Asano · Jan 27, 2018

Hi there,

I'm currently trying to setup a 3-host cluster in a datacenter where multicasting isn't possible (Hetzner) so after I read about UDPU in https://pve.proxmox.com/wiki/Multicast_notes and some tests locally I was fairly positive that this is going to work.
However I only was possible to add one host (no problems at all seemingly) and am now stuck on the third/last. Unfortunately I cannot try to reinstall over and over as I need to order a KVM console each time... So maybe before I do this the next time I thought maybe someone could help me figuring out what's going on as I am clueless at this point...

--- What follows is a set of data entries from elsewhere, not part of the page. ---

theorem goesOn_execNew (a : NewArgs) {s : State} (hs : Memory.wf s) : goesOn (execNew a s) := by
  unfold execNew
  split
  · exact goesOn_next _
  · rename_i md _
    split
    · rename_i hr
      cases md with
      | frozen => exact goesOn_next _
      | auto =>
        exact goesOn_thenFinish (goesOn_serialise (s := construct .auto (loadFields a s)) (loadFields_wf hs hr))
    · exact goesOn_next _

theorem goesOn_execWrf (fsel : Byte) (v : Half) {s : State} (hs : Memory.wf s) : goesOn (execWrf fsel v s) := by
  unfold execWrf
  split
  · exact goesOn_next _
  · rename_i f hf
    exact goesOn_needPacket fun _ => goesOn_endWrite ((WritesField.wrf hf).wf hs)

theorem goesOn_execWrpay (data : List Byte) {s : State} (hs : Memory.wf s) : goesOn (execWrpay data s) := by
  unfold execWrpay
  split
  · rename_i hfit
    exact goesOn_needPacket fun _ => goesOn_endWrite (writePay_wf data s hs hfit)
  · exact goesOn_next _

/-- R40, R206: with the stores in their form no operation faults or is refused. -/
theorem goesOn_exec (i : Instr) {s : State} (hs : Memory.wf s) : goesOn (exec i s) := by
  cases i with
  | pksrc | upksrc | pkdst | upkdst | pkct | upkct => exact goesOn_needPacket fun _ => goesOn_next _
  | decode m data => exact goesOn_execDecode m data s
  | validate => exact goesOn_execValidate hs
  | encode => exact goesOn_execEncode hs
  | new a => exact goesOn_execNew a hs
  | wrf fsel v => exact goesOn_execWrf fsel v hs
  | wrpay data => exact goesOn_execWrpay data hs
  | c16init | c16upd | c16blk | c8init | c8upd | c8blk | wrraw => exact goesOn_next _

/-- Settles O58: consuming the command keeps the form of the stores, and there every operation goes on. -/
theorem noStepStops : Obligations.NoStepStops := by
  intro s hs
  unfold step
  split
  · exact goesOn_next _
  · split
    · rename_i i rest _
      exact goesOn_exec i (consume_wf rest s hs)
    · exact goesOn_next _
    · exact goesOn_next _

end Sys2Proof.Machine
end

section
/-! PROOFS. The command stream: what the decoder answers is a true account of the bytes on the port, said once; from
this and the round trip follow the unfinished command, the illegal code and the exact inverse of the encoder. -/

namespace Sys2Proof.Machine

/-! ### What the decoder can answer -/

/-- A true account of an operation code byte and the bytes after it: an operation with that code, the bytes being its
operands and the rest; a byte that is no operation's code; or the code of an operation still unfinished (R71 to R75). -/
def Reads (op : Byte) (bytes : List Byte) : Decoded → Prop
  | .instr i rest => opcode i = op ∧ i.wellFormed ∧ bytes = encodeOperands i ++ rest
  | .illegalOp op' rest => op' = op ∧ rest = bytes ∧ ∀ i, opcode i ≠ op
  | .incomplete => ∃ i, opcode i = op

theorem formatN_reads {op : Byte} {i : Instr} (bytes : List Byte) (hop : op.toNat = (opcode i).toNat)
    (hi : i.operandBytes = [] ∧ encodeOperands i = []) : Reads op bytes (formatN i bytes) := by
  obtain ⟨hdata, henc⟩ := hi
  exact ⟨BitVec.eq_of_toNat_eq hop.symm, by simp [Instr.wellFormed, hdata], by simp [henc]⟩

theorem formatB_reads {op : Byte} {f : Byte → Instr} (bytes : List Byte) (hop : ∀ b, op.toNat = (opcode (f b)).toNat)
    (hf : ∀ b, (f b).operandBytes = [] ∧ encodeOperands (f b) = [b]) : Reads op bytes (formatB f bytes) := by
  cases bytes with
  | nil => exact ⟨f 0, BitVec.eq_of_toNat_eq (hop 0).symm⟩
  | cons b rest =>
    obtain ⟨hdata, henc⟩ := hf b
    exact ⟨BitVec.eq_of_toNat_eq (hop b).symm, by simp [Instr.wellFormed, hdata], by simp [henc]⟩

/-- Format S, or the end of formats D and R, after the operand bytes `pre`. -/
theorem formatS_reads {op : Byte} {f : List Byte → Instr} (pre bytes : List Byte)
    (hop : ∀ data, op.toNat = (opcode (f data)).toNat)
    (hf : ∀ data, (f data).operandBytes = data ∧ encodeOperands (f data) = pre ++ encodeCounted data) :
    Reads op (pre ++ bytes) (formatS f bytes) := by
  unfold formatS
  split
  · rename_i data rest htake
    obtain ⟨hlen, rfl⟩ := takeCounted_eq_some bytes data rest htake
    obtain ⟨hdata, henc⟩ := hf data
    exact ⟨BitVec.eq_of_toNat_eq (hop data).symm, by rwa [Instr.wellFormed, hdata], by simp [henc]⟩
  · exact ⟨f [], BitVec.eq_of_toNat_eq (hop []).symm⟩

theorem formatD_reads {op : Byte} (bytes : List Byte) (hop : op.toNat = 0x40) : Reads op bytes (formatD bytes) := by
  cases bytes with
  | nil => exact ⟨.decode 0 [], BitVec.eq_of_toNat_eq hop.symm⟩
  | cons m tail => exact formatS_reads [m] tail (fun _ => hop) (fun _ => ⟨rfl, rfl⟩)

theorem formatW_reads {op : Byte} (bytes : List Byte) (hop : op.toNat = 0x50) : Reads op bytes (formatW bytes) := by
  unfold formatW
  split
  · exact ⟨BitVec.eq_of_toNat_eq hop.symm, by simp [Instr.wellFormed, Instr.operandBytes],
      by simp [encodeOperands, encodeHalf]⟩
  · exact ⟨.wrf 0 0, BitVec.eq_of_toNat_eq hop.symm⟩

theorem formatR_reads {op : Byte} (bytes : List Byte) (hop : op.toNat = 0x43) : Reads op bytes (formatR bytes) := by
  unfold formatR
  split
  · rename_i m version srcType srcIndex dstType dstIndex seqLo seqHi dir ack enc cmdset cmd tail
    exact formatS_reads
      [m, version, srcType, srcIndex, dstType, dstIndex, seqLo, seqHi, dir, ack, enc, cmdset, cmd] tail (fun _ => hop)
      (fun _ => ⟨rfl, by simp [encodeOperands, encodeHalf]⟩)
  · exact ⟨.new ⟨0, 0, 0, 0, 0, 0, 0, 0, 0, 0, 0, 0, []⟩, BitVec.eq_of_toNat_eq hop.symm⟩

/-- R73, R75: whatever follows an operation code byte, the decoder's answer is true of it. -/
theorem decodeOp_reads (op : Byte) (bytes : List Byte) : Reads op bytes (decodeOp op bytes) := by
  unfold decodeOp
  split
  next h => exact formatN_reads bytes h ⟨rfl, rfl⟩
  next h => exact formatB_reads bytes (fun _ => h) (fun _ => ⟨rfl, rfl⟩)
  next h => exact formatS_reads [] bytes (fun _ => h) (fun _ => ⟨rfl, rfl⟩)
  next h => exact formatN_reads bytes h ⟨rfl, rfl⟩
  next h => exact formatB_reads bytes (fun _ => h) (fun _ => ⟨rfl, rfl⟩)
  next h => exact formatS_reads [] bytes (fun _ => h) (fun _ => ⟨rfl, rfl⟩)
  next h => exact formatN_reads bytes h ⟨rfl, rfl⟩
  next h => exact formatN_reads bytes h ⟨rfl, rfl⟩
  next h => exact formatN_reads bytes h ⟨rfl, rfl⟩
  next h => exact formatN_reads bytes h ⟨rfl, rfl⟩
  next h => exact formatN_reads bytes h ⟨rfl, rfl⟩
  next h => exact formatN_reads bytes h ⟨rfl, rfl⟩
  next h => exact formatD_reads bytes h
  next h => exact formatN_reads bytes h ⟨rfl, rfl⟩
  next h => exact formatN_reads bytes h ⟨rfl, rfl⟩
  next h => exact formatR_reads bytes h
  next h => exact formatW_reads bytes h
  next h => exact formatS_reads [] bytes (fun _ => h) (fun _ => ⟨rfl, rfl⟩)
  next h => exact formatS_reads [] bytes (fun _ => h) (fun _ => ⟨rfl, rfl⟩)
  · refine ⟨rfl, rfl, fun i hi => ?_⟩
    subst hi
    cases i <;> contradiction

/-! ### The encoder and the decoder are inverse to each other -/

/-- Settles O1: the round trip, format by format. -/
theorem decodeOfEncodeGivesOperation : Obligations.DecodeOfEncodeGivesOperation :=
  decode_encode_append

So here is what I did (and I'm not sure if I got the order right as it wasn't specified to detailed in the link above):

Added the IPs with all host names in every /etc/hosts file
Checked connectivity between each host via hostname -> no problem, ping stable between 0.4 and 0.6 ms which should work well from what I have read about corosync
`pvecm create MyCluster` on host1
edited /etc/pve/corosync.conf on host1 and added `transport: udpu` as well as the intended nodelist where name and ring0_addr of each host is the configured hostname (so 3 nodes from host1 to host3 with nodeid: 1 to nodeid: 3 in total)
restarted corosync on host1
reclaimed quorum on host1 with `pvecm e 1` (otherwise I think I couldn't run the add command on the other hosts)
`pvecm add [HOST1-IP]` on host2 (worked, no errors)
`pvecm add [HOST1-IP]` on host3 (did not work)
- inital error some `trying to aquire cfs lock 'file-corosync_conf' ...` but that were only 2 or 3 and then an endless stuck on `waiting for quorum...`
- restarted several times and tried adding with '-force' did not help
- /etc/corosync/corosync.conf on host3 seems to have the correct copy of the version with `transport: udpu`
- trying to re-add I now get the following (and I'm not sure if the ssh key database error was there the first time too but I now always see it - however I can ssh host1 and ssh host2):
  Code:
```
can't create shared ssh key database '/etc/pve/priv/authorized_keys'
trying to aquire cfs lock 'file-corosync_conf' ...
trying to aquire cfs lock 'file-corosync_conf' ...
node host3 already defined
copy corosync auth key
stopping pve-cluster service
backup old database
Job for corosync.service failed because the control process exited with error code.
See "systemctl status corosync.service" and "journalctl -xe" for details.
waiting for quorum...
```

systemctl status corosync.service says

Code:

Jan 27 14:48:49 host3 corosync[6523]: info    [WD    ] no resources configured.
Jan 27 14:48:49 host3 corosync[6523]: notice  [SERV  ] Service engine loaded: corosync watchdog service [7]
Jan 27 14:48:49 host3 corosync[6523]: notice  [QUORUM] Using quorum provider corosync_votequorum
Jan 27 14:48:49 host3 corosync[6523]: crit    [QUORUM] Quorum provider: corosync_votequorum failed to initialize.
Jan 27 14:48:49 host3 corosync[6523]: error   [SERV  ] Service engine 'corosync_quorum' failed to load for reason 'configuration error: nodelist or quorum.expected_votes must be configured!'
Jan 27 14:48:49 host3 corosync[6523]: error   [MAIN  ] Corosync Cluster Engine exiting with status 20 at service.c:356.
Jan 27 14:48:49 host3 systemd[1]: corosync.service: Main process exited, code=exited, status=20/n/a
Jan 27 14:48:49 host3 systemd[1]: Failed to start Corosync Cluster Engine.
Jan 27 14:48:49 host3 systemd[1]: corosync.service: Unit entered failed state.
Jan 27 14:48:49 host3 systemd[1]: corosync.service: Failed with result 'exit-code'.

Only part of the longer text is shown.